INFORMATION PROVIDED Block Start

/-- R379 to R381, R386, R389, R390, R398, R399: branches and rpt, the words that end a run, and a kernel trap, which drops
the writes and messages of the run, counts, and leaves a trap record. -/
def Obligations.KernelControlWords : Prop :=
  (∀ (a : BitVec 4) (o : BitVec 11) (n : BitVec 3) (c : BitVec 4) (x : BitVec 8) (s : State) (r : BoxRun),
    s.tile.box.run = some r →
    let b := s.tile.box
    let stop := b.entry r.flow + b.len r.flow
    let moved (cost pc : Nat) (loop : Option (Nat × Nat × Nat)) (t : State) : Prop :=
      t = { s with tile := { s.tile with box := { b with
        run := some { r with count := r.count + cost, pc := pc, loop := loop } } } }
    let illegal (i : Instr) : Prop :=
      ∃ w : Nat, encode i = some (32, w) ∧ exec i s = .next (kernelTrap r 4 w s)
    let ended (t : State) : Prop :=
      t.tile.box.run = none ∧ t.tile.box.queue = b.queue ∧ t.tile.box.recs = b.recs ∧ t.tile.box.table = b.table ∧
      (∀ j, t.tile.box.mem.read j = (r.buffer.foldl (fun m e => m.write e.1 e.2) b.mem).read j) ∧
      t.tile.box.seq = b.seq + BitVec.ofNat 32 r.emits.length ∧ t.tile.mem = s.tile.mem ∧ t.core = s.core
    (∀ F ∈ [(Instr.sbBfz a o, decide (r.b a = 0)), (.sbBfnz a o, decide (r.b a ≠ 0))],
      (r.loop = none → r.pc + 1 + o.toNat < stop →
        (F.2 = true → r.count + 2 ≤ b.budget r.flow → Runs F.1 s (moved 2 (r.pc + 1 + o.toNat) none)) ∧
        (F.2 = false → r.count + 1 ≤ b.budget r.flow → Runs F.1 s (moved 1 (r.pc + 1) none))) ∧
      (r.loop ≠ none ∨ stop ≤ r.pc + 1 + o.toNat → illegal F.1)) ∧
    (r.loop = none → r.pc + n.toNat + 1 < stop → r.count + 1 ≤ b.budget r.flow →
      Runs (.sbRpt n c) s (moved 1 (r.pc + 1) (some (r.pc + 1, n.toNat + 1, c.toNat + 1)))) ∧
    (r.loop ≠ none ∨ stop ≤ r.pc + n.toNat + 1 → illegal (.sbRpt n c)) ∧
    (r.loop ≠ none → ∀ i ∈ [Instr.sbDone, .sbDrop, .sbReroute a, .sbTrap a x], illegal i) ∧
    (r.loop = none → r.count + 1 ≤ b.budget r.flow →
      let u : BoxRun := { r with count := r.count + 1 }
      (s.tile.replay = none → Runs .sbDone s (fun t => ended t ∧ ∃ p ∈ t.wafer.net, p.processed = true ∧
        p.site = s.site ∧ p.boxed = some (BitVec.ofNat 32 s.tile.intv.toNat) ∧
        p.msg = (r.pkt.msg.withBeats r.beats).mustAccept (BitVec.ofNat 32 s.tile.intv.toNat) ∧ p.id = r.pkt.id)) ∧
      (s.tile.replay = none → Runs .sbDrop s (fun t => ended t ∧
        (∀ y, r.pkt.msg = .message y → y.counted = true →
          ∃ p ∈ t.wafer.net, p.msg = .ack { tile := y.tile, core := y.core } .n none false none))) ∧
      (s.tile.replay = none → s.tile.flagged = false → (r.b a).toNat < b.altn r.flow →
        findPoint s.junction.points (s.tile.logical (b.alt r.flow (r.b a).toNat)).toNat ≠ none → Runs (.sbReroute a) s (fun t => ended t ∧
        ∃ p ∈ t.wafer.net, p.processed = true ∧ p.line = r.pkt.line ∧
          p.dest = .tile (s.tile.logical (b.alt r.flow (r.b a).toNat)) ∧
          ∃ n, p.msg = (r.pkt.msg.withBeats r.beats).reroute (s.tile.logical (b.alt r.flow (r.b a).toNat)) n)) ∧
      (b.altn r.flow ≤ (r.b a).toNat → exec (.sbReroute a) s = .next (kernelTrap u 3 (r.b a).toNat s)) ∧
      Runs (.sbTrap a x) s (· = kernelTrap u 5 (x.toNat * 2 ^ 32 + (r.b a).toNat) s))) ∧
  (∀ (r : BoxRun) (cause operand : Nat) (s : State),
    let t := kernelTrap r cause operand s
    let b := s.tile.box
    let old := b.word r.flow 0x3C
    let new := t.tile.box.word r.flow 0x3C
    t.tile.box.run = none ∧ t.tile.box.mem = b.mem ∧ t.tile.box.queue = b.queue ∧ t.tile.box.seq = b.seq ∧
    field new 0 16 = min (field old 0 16 + 1) 0xFFFF ∧
    (b.recs.length < 4 → field new 16 16 = field old 16 16 ∧
      ∃ d, t.tile.box.recs = b.recs ++ [d] ∧ d.1 = b.word r.flow 0x28 ∧
        (cause < 16 → r.pc < 2 ^ 12 → field d.2 56 8 = 3 ∧ field d.2 52 4 = cause ∧ field d.2 46 6 = r.flow.toNat ∧
          field d.2 34 12 = s.tile.jt.toNat ∧ field d.2 22 12 = s.tile.tile.toNat ∧ field d.2 10 12 = r.pc) ∧
        field d.2 128 64 = operand % 2 ^ 64 ∧ field d.2 192 64 = s.wafer.clock % 2 ^ 64) ∧
    (4 ≤ b.recs.length → field new 16 16 = min (field old 16 16 + 1) 0xFFFF ∧ t.tile.box.recs = b.recs) ∧
    (b.dropPolicy r.flow = false →
      ∃ p ∈ t.wafer.net, p.id = r.pkt.id ∧ p.processed = true ∧ p.site = s.site ∧ p.msg.beats = r.pkt.msg.beats) ∧
    t.tile.mem = s.tile.mem ∧ t.core = s.core)

/-- R149, R152, R157, R160, R175, R184, R335, R405: posted and blocking accesses of other tiles that change or watch
the scratchpad or the state window. The line of the answers to full/empty requests and to waita is the model's choice
(log 77). -/
def Obligations.WritesArriveAtTiles : Prop :=
  ∀ (id : Nat) (p : Packet) (s t : State), Taken id p s t →
    let ack (r : Req) (failed : Option (Nat × Word)) (u : State) : Prop :=
      Sent t.site .relief (.tile r.src.tile) (.ack r.src r.cls failed false r.line) t u
    let reply (line : Line) (r : Req) (b : List Byte) (k : List AccessId) (u : State) : Prop :=
      Sent t.site line (.tile r.src.tile) (.reply r.src r.fetch (.data b k) .reply) t u
    (∀ r l cells, p.msg = .store r (.spad l) cells → FreshWrite r t →
      (t.requestRaces r (cellLines cells) = false → Runs (.remoteStoreArrival id) s (fun u =>
        StoresCells cells t u ∧ Marked r u ∧ ack r none u ∧ OnlyArrival t u ∧ Gone id t u ∧
        u.tile.full = t.tile.full)) ∧
      (t.requestRaces r (cellLines cells) = true → Runs (.remoteStoreArrival id) s (fun u =>
        KeepsMemory t u ∧ Marked r u ∧ ack r (some (9, r.va)) u ∧ OnlyArrival t u ∧ Gone id t u))) ∧
    (∀ r l a w, p.msg = .stf r l a w → FreshWrite r t → NoWaiter a t →
      Runs (.remoteStoreArrival id) s (fun u => StoresCells (cellsAt a (natBytes w.toNat 4)) t u ∧ SetsTag a true t u ∧
        Marked r u ∧ ack r none u ∧ OnlyArrival t u ∧ Gone id t u)) ∧
    (∀ r l cells flag counter, p.msg = .put r l cells flag counter → FreshWrite r t →
      (t.requestRaces r (cellLines cells) = false → NoWaiter flag t → Runs (.putArrival id) s (fun u =>
        Marked r u ∧ ack r none u ∧ OnlyArrival t u ∧ Gone id t u ∧
        (counter = false → StoresCells cells t u ∧ SetsTag flag true t u) ∧
        (counter = true → ∃ m, StoresCells cells t m ∧
          StoresCells (cellsAt flag (natBytes (m.tile.mem.readNat flag 4 + 1) 4)) m u ∧ u.tile.full = t.tile.full))) ∧
      (t.requestRaces r (cellLines cells) = true → Runs (.putArrival id) s (fun u =>
        KeepsMemory t u ∧ u.tile.full = t.tile.full ∧ ack r (some (9, r.va)) u ∧ OnlyArrival t u ∧ Gone id t u))) ∧
    (∀ r l a data kind, p.msg = .fullEmpty r kind l a data → FreshWrite r t →
      (NoWaiter a t → TagAllows kind a t → ∀ f ∈ tagForms a data t, f.1 = kind →
        Runs (.fullEmptyRequestArrival id) s (fun u => SetsTag a f.2.2 t u ∧
          reply .relief r (natBytes f.2.1 8) (t.tile.knownAt a) u ∧
          (kind = .ste → StoresCells (cellsAt a (natBytes data.toNat 4)) t u) ∧ (kind ≠ .ste → KeepsMemory t u) ∧
          (kind.changes = true → Marked r u ∧ ∃ m, findMark u.tile.marks r.src = some m ∧
            m.result = some (r.seq, .data (natBytes f.2.1 8) (t.tile.knownAt a))) ∧
          OnlyArrival t u ∧ Gone id t u)) ∧
      (¬TagAllows kind a t → t.tile.waitingAt (a / 256 % 8) < 16 → Runs (.fullEmptyRequestArrival id) s (fun u =>
        (∃ x, u.tile.waiters = t.tile.waiters ++ [x] ∧ x.a = a ∧ x.kind = kind ∧ x.data = data ∧ x.req = r) ∧
        KeepsMemory t u ∧ u.tile.full = t.tile.full ∧ OnlyArrival t u ∧ Gone id t u)) ∧
      (¬TagAllows kind a t → 16 ≤ t.tile.waitingAt (a / 256 % 8) → Runs (.fullEmptyRequestArrival id) s (fun u =>
        Sent t.site .relief (.tile r.src.tile) (.fullEmptyBack r kind l a data) t u ∧ KeepsMemory t u ∧
        u.tile = t.tile ∧ Gone id t u))) ∧
    (∀ r l a data kind, p.msg = .fullEmptyBack r kind l a data →
      (AwaitsAnswer r.src.core r.fetch t → Runs (.fullEmptyResend id) s (fun u =>
        Sent t.site .relief (.tile l) (.fullEmpty r kind l a data) t u ∧ KeepsMemory t u ∧ u.tile = t.tile ∧
        u.core = t.core ∧ u.others = t.others ∧ Gone id t u)) ∧
      (¬AwaitsAnswer r.src.core r.fetch t → Runs (.fullEmptyResend id) s (fun u => Gone id t u ∧ u.tile = t.tile ∧
        u.core = t.core ∧ u.others = t.others ∧ KeepsMemory t u))) ∧
    (∀ r l a data, p.msg = .waita r l a data →
      let now (v : Nat) : Prop := Runs (.waitaRequestArrival id) s (fun u =>
        reply .relief r (natBytes v 8) (t.tile.counted a 4) u ∧ u.tile.monitors = t.tile.monitors ∧ KeepsMemory t u ∧
        OnlyArrival t u ∧ Gone id t u)
      (BitVec.ofNat 32 (t.tile.mem.readNat a 4) ≠ data → now 0) ∧
      (BitVec.ofNat 32 (t.tile.mem.readNat a 4) = data → 16 ≤ t.tile.monitors.length → now 2) ∧
      (BitVec.ofNat 32 (t.tile.mem.readNat a 4) = data → t.tile.monitors.length < 16 →
        Runs (.waitaRequestArrival id) s (fun u =>
          (∃ x, u.tile.monitors = t.tile.monitors ++ [x] ∧ x.a = a ∧ x.value = data ∧ x.req = r) ∧ KeepsMemory t u ∧
          OnlyArrival t u ∧ Gone id t u))) ∧
    (∀ r l cells, p.msg = .store r (.window l) cells → FreshWrite r t → t.tile.box.run = none →
      Runs (.stateWindowAccess id) s (fun u =>
        HoldsCells (cells.filter (fun c => decide (c.1 < 0x8000))) t.tile.box.mem u.tile.box.mem ∧ KeepsMemory t u ∧
        Marked r u ∧ ack r none u ∧ u.tile.box = { t.tile.box with mem := u.tile.box.mem } ∧ u.core = t.core ∧
        Gone id t u)) ∧
    (∀ r l a n, p.msg = .window r l a n none → t.tile.box.run = none →
      Runs (.stateWindowAccess id) s (fun u => reply .main r (t.tile.box.mem.readBytes a n) [] u ∧ u.tile = t.tile ∧
        u.core = t.core ∧ u.others = t.others ∧ KeepsMemory t u ∧ Gone id t u))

INFORMATION PROVIDED Block End

**GOAL OF THE EXERCISE:**
Extract exactly and only the lines above from the line containing "KeepsMemory t u ∧ u.tile.full = t.tile.full ∧ ack" through the line containing "(BitVec.ofNat 32 (t.tile.mem.readNat a 4) ≠", both end lines included.

**SOLUTION BELOW:**
        KeepsMemory t u ∧ u.tile.full = t.tile.full ∧ ack r (some (9, r.va)) u ∧ OnlyArrival t u ∧ Gone id t u))) ∧
    (∀ r l a data kind, p.msg = .fullEmpty r kind l a data → FreshWrite r t →
      (NoWaiter a t → TagAllows kind a t → ∀ f ∈ tagForms a data t, f.1 = kind →
        Runs (.fullEmptyRequestArrival id) s (fun u => SetsTag a f.2.2 t u ∧
          reply .relief r (natBytes f.2.1 8) (t.tile.knownAt a) u ∧
          (kind = .ste → StoresCells (cellsAt a (natBytes data.toNat 4)) t u) ∧ (kind ≠ .ste → KeepsMemory t u) ∧
          (kind.changes = true → Marked r u ∧ ∃ m, findMark u.tile.marks r.src = some m ∧
            m.result = some (r.seq, .data (natBytes f.2.1 8) (t.tile.knownAt a))) ∧
          OnlyArrival t u ∧ Gone id t u)) ∧
      (¬TagAllows kind a t → t.tile.waitingAt (a / 256 % 8) < 16 → Runs (.fullEmptyRequestArrival id) s (fun u =>
        (∃ x, u.tile.waiters = t.tile.waiters ++ [x] ∧ x.a = a ∧ x.kind = kind ∧ x.data = data ∧ x.req = r) ∧
        KeepsMemory t u ∧ u.tile.full = t.tile.full ∧ OnlyArrival t u ∧ Gone id t u)) ∧
      (¬TagAllows kind a t → 16 ≤ t.tile.waitingAt (a / 256 % 8) → Runs (.fullEmptyRequestArrival id) s (fun u =>
        Sent t.site .relief (.tile r.src.tile) (.fullEmptyBack r kind l a data) t u ∧ KeepsMemory t u ∧
        u.tile = t.tile ∧ Gone id t u))) ∧
    (∀ r l a data kind, p.msg = .fullEmptyBack r kind l a data →
      (AwaitsAnswer r.src.core r.fetch t → Runs (.fullEmptyResend id) s (fun u =>
        Sent t.site .relief (.tile l) (.fullEmpty r kind l a data) t u ∧ KeepsMemory t u ∧ u.tile = t.tile ∧
        u.core = t.core ∧ u.others = t.others ∧ Gone id t u)) ∧
      (¬AwaitsAnswer r.src.core r.fetch t → Runs (.fullEmptyResend id) s (fun u => Gone id t u ∧ u.tile = t.tile ∧
        u.core = t.core ∧ u.others = t.others ∧ KeepsMemory t u))) ∧
    (∀ r l a data, p.msg = .waita r l a data →
      let now (v : Nat) : Prop := Runs (.waitaRequestArrival id) s (fun u =>
        reply .relief r (natBytes v 8) (t.tile.counted a 4) u ∧ u.tile.monitors = t.tile.monitors ∧ KeepsMemory t u ∧
        OnlyArrival t u ∧ Gone id t u)
      (BitVec.ofNat 32 (t.tile.mem.readNat a 4) ≠ data → now 0) ∧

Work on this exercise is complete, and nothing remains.